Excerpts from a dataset
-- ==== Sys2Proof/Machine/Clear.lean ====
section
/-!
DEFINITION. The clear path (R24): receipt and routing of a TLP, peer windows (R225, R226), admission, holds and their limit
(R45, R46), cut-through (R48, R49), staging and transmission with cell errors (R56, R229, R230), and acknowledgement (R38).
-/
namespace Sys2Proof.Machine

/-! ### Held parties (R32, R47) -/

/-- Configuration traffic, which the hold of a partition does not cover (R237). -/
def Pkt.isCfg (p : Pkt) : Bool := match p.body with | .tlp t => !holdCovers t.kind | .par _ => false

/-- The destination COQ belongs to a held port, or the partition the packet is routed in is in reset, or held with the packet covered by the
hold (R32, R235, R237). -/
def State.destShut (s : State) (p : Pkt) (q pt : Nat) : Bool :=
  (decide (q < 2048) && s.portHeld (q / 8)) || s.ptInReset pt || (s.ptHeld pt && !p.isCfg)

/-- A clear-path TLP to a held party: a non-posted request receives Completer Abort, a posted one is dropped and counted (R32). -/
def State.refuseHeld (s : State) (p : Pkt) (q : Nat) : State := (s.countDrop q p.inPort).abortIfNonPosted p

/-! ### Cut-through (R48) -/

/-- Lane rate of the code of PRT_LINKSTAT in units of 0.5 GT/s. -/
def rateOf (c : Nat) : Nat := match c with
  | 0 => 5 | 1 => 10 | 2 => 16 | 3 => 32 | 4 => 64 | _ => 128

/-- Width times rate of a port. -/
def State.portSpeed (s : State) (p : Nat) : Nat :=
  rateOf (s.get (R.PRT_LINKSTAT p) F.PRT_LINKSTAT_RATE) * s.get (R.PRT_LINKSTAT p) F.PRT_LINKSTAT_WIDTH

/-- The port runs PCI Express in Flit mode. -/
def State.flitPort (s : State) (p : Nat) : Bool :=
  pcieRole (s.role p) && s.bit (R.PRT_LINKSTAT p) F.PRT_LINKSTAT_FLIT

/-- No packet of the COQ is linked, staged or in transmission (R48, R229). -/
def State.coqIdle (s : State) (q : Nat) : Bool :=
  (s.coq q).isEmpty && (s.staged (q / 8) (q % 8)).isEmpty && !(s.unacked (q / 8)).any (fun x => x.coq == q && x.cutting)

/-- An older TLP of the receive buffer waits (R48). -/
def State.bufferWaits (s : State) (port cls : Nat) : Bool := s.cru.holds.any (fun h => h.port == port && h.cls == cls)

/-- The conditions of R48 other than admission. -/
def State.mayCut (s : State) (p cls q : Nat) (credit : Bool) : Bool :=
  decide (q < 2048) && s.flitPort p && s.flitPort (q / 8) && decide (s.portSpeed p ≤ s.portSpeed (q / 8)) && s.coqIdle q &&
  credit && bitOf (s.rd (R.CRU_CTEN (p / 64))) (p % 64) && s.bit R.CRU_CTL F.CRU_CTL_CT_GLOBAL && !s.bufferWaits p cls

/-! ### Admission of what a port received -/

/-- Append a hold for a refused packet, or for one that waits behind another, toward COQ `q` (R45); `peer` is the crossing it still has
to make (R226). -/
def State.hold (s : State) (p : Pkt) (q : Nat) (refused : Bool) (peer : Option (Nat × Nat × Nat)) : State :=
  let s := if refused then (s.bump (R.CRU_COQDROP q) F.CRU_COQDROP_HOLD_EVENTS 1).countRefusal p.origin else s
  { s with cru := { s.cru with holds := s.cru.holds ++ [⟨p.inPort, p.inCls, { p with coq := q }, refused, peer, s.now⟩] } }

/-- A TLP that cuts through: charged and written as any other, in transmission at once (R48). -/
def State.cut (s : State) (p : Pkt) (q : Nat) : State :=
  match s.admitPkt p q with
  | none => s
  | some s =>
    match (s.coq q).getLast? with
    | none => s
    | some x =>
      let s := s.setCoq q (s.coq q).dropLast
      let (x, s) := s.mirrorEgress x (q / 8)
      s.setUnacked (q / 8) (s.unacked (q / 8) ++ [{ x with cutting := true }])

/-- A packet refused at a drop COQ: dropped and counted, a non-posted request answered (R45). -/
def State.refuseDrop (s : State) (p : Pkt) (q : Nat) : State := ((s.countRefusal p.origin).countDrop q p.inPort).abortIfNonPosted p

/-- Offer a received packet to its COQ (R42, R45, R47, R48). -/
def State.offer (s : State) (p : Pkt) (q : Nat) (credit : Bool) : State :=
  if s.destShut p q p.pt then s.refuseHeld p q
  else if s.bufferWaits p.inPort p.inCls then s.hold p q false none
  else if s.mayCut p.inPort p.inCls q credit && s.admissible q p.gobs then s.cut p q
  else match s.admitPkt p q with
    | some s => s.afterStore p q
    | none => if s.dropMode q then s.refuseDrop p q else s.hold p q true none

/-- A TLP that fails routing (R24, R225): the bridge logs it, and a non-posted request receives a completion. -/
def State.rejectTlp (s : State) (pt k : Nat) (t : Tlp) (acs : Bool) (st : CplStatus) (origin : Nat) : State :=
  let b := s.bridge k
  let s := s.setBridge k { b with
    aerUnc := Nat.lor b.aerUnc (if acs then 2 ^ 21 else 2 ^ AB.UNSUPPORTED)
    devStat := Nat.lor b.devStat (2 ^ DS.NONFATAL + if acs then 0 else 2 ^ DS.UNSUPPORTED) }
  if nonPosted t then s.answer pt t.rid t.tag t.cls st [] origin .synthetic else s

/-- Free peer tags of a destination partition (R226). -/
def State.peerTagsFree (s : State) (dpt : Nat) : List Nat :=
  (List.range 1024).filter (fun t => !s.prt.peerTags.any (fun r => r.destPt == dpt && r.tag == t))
--
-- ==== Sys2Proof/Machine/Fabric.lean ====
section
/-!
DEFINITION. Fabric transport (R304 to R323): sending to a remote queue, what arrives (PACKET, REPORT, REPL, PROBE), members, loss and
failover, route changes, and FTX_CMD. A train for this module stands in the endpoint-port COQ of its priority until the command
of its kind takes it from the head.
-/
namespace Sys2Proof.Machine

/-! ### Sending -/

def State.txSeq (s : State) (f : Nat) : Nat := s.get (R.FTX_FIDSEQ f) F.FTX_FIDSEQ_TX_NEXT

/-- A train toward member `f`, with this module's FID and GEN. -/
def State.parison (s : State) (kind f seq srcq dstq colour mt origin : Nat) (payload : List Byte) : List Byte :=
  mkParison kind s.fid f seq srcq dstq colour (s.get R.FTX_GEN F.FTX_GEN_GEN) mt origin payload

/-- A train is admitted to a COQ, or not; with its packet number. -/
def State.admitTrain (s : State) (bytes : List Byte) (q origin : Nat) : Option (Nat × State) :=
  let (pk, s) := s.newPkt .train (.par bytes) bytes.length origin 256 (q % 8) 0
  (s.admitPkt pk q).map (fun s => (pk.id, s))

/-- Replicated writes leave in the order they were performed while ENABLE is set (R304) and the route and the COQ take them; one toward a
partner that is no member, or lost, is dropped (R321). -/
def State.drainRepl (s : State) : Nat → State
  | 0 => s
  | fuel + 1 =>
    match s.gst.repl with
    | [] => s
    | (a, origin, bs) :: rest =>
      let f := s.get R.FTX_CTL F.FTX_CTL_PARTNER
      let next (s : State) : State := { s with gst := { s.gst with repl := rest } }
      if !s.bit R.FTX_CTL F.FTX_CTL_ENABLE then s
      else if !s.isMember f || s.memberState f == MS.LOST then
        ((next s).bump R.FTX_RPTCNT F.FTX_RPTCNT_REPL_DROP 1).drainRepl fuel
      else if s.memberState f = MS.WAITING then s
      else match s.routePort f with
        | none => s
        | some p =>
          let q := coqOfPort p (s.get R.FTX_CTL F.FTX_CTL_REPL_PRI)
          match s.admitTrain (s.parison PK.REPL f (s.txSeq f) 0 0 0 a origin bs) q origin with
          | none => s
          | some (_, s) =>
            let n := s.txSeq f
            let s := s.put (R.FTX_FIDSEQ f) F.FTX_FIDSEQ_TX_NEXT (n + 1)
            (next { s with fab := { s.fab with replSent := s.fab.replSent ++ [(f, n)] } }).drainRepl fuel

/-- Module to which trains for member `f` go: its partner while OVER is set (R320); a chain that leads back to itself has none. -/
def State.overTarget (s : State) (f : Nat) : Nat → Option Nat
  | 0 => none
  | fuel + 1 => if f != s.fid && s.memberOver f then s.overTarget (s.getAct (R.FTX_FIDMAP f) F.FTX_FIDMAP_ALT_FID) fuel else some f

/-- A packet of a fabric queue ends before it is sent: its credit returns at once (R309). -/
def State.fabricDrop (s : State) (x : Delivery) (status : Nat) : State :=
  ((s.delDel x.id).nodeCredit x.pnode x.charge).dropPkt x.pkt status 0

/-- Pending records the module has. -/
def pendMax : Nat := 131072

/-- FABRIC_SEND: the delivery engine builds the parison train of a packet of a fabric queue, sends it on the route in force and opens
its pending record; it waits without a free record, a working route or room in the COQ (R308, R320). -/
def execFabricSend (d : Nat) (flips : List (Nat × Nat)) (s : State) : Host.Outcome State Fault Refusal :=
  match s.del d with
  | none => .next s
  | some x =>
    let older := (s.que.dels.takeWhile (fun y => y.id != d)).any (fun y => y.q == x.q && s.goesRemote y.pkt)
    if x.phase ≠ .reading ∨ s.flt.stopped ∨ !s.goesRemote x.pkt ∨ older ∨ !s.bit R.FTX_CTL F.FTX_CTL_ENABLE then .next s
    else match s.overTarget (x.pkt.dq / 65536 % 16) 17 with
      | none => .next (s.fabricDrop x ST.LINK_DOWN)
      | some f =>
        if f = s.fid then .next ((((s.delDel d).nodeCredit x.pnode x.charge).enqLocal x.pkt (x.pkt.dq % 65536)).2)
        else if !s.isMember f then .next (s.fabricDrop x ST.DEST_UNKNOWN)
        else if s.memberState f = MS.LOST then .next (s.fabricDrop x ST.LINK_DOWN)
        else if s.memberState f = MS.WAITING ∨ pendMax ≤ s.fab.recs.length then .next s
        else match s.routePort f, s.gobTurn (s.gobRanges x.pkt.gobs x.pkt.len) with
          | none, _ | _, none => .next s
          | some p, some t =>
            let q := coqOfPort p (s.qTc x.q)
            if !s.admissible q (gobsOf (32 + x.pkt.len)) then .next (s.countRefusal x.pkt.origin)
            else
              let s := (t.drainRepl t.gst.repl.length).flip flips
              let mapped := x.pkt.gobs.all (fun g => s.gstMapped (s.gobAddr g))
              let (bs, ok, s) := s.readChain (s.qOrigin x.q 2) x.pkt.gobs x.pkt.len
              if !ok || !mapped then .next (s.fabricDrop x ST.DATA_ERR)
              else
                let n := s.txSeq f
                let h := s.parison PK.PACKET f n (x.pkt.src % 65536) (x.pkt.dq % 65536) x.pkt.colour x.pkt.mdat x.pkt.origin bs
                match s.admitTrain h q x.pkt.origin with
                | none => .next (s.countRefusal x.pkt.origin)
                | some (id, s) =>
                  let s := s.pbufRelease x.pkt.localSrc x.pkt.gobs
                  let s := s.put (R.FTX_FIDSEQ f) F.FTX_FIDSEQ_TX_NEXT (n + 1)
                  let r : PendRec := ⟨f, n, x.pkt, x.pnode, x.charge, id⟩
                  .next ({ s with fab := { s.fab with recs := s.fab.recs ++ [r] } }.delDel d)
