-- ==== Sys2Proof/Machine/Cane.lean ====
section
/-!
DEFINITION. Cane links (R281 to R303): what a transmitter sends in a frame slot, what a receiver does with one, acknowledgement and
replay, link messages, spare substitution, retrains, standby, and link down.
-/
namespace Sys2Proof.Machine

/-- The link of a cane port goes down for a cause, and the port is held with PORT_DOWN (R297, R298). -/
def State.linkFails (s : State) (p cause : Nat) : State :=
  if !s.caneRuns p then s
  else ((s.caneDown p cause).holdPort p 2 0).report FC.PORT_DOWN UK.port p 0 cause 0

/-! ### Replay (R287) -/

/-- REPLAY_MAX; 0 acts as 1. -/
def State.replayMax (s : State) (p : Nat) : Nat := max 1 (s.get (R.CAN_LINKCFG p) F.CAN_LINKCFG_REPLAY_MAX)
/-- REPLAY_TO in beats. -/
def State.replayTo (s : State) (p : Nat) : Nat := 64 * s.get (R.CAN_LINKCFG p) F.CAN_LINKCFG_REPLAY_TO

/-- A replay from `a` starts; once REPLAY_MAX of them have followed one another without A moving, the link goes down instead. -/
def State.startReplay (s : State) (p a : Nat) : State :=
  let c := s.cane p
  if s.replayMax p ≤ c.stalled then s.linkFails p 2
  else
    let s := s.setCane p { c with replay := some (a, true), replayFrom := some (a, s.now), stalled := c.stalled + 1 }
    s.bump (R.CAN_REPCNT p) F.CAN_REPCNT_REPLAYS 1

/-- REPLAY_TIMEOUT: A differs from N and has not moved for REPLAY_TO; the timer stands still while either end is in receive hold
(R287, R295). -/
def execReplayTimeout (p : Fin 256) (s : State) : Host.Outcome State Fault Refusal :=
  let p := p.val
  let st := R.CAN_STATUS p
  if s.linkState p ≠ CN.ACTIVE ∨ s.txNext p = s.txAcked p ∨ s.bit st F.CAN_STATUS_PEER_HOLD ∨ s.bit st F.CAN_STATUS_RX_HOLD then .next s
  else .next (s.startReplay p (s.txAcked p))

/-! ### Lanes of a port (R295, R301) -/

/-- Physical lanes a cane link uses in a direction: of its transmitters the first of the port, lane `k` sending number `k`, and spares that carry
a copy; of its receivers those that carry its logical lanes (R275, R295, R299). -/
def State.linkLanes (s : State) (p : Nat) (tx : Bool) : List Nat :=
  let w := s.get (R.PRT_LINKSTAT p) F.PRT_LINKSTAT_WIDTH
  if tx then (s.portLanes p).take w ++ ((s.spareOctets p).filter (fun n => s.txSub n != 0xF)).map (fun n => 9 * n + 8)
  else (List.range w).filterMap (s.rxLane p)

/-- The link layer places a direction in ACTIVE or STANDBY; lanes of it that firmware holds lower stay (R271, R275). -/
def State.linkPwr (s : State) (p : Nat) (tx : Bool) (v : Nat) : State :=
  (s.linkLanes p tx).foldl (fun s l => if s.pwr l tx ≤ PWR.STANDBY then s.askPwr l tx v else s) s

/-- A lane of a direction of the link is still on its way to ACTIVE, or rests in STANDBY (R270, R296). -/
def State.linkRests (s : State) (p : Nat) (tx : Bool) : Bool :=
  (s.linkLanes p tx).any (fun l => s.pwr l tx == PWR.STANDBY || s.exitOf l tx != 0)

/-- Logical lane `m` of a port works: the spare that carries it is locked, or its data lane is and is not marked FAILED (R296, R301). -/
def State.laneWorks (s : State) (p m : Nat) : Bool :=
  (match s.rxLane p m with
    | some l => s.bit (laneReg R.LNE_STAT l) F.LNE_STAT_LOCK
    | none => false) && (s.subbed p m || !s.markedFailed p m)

[EXERCISE PROMPT]: Count how many lines of the entries contain the word "which"; only the number should appear in the reply.

[TASK ANSWER]: 2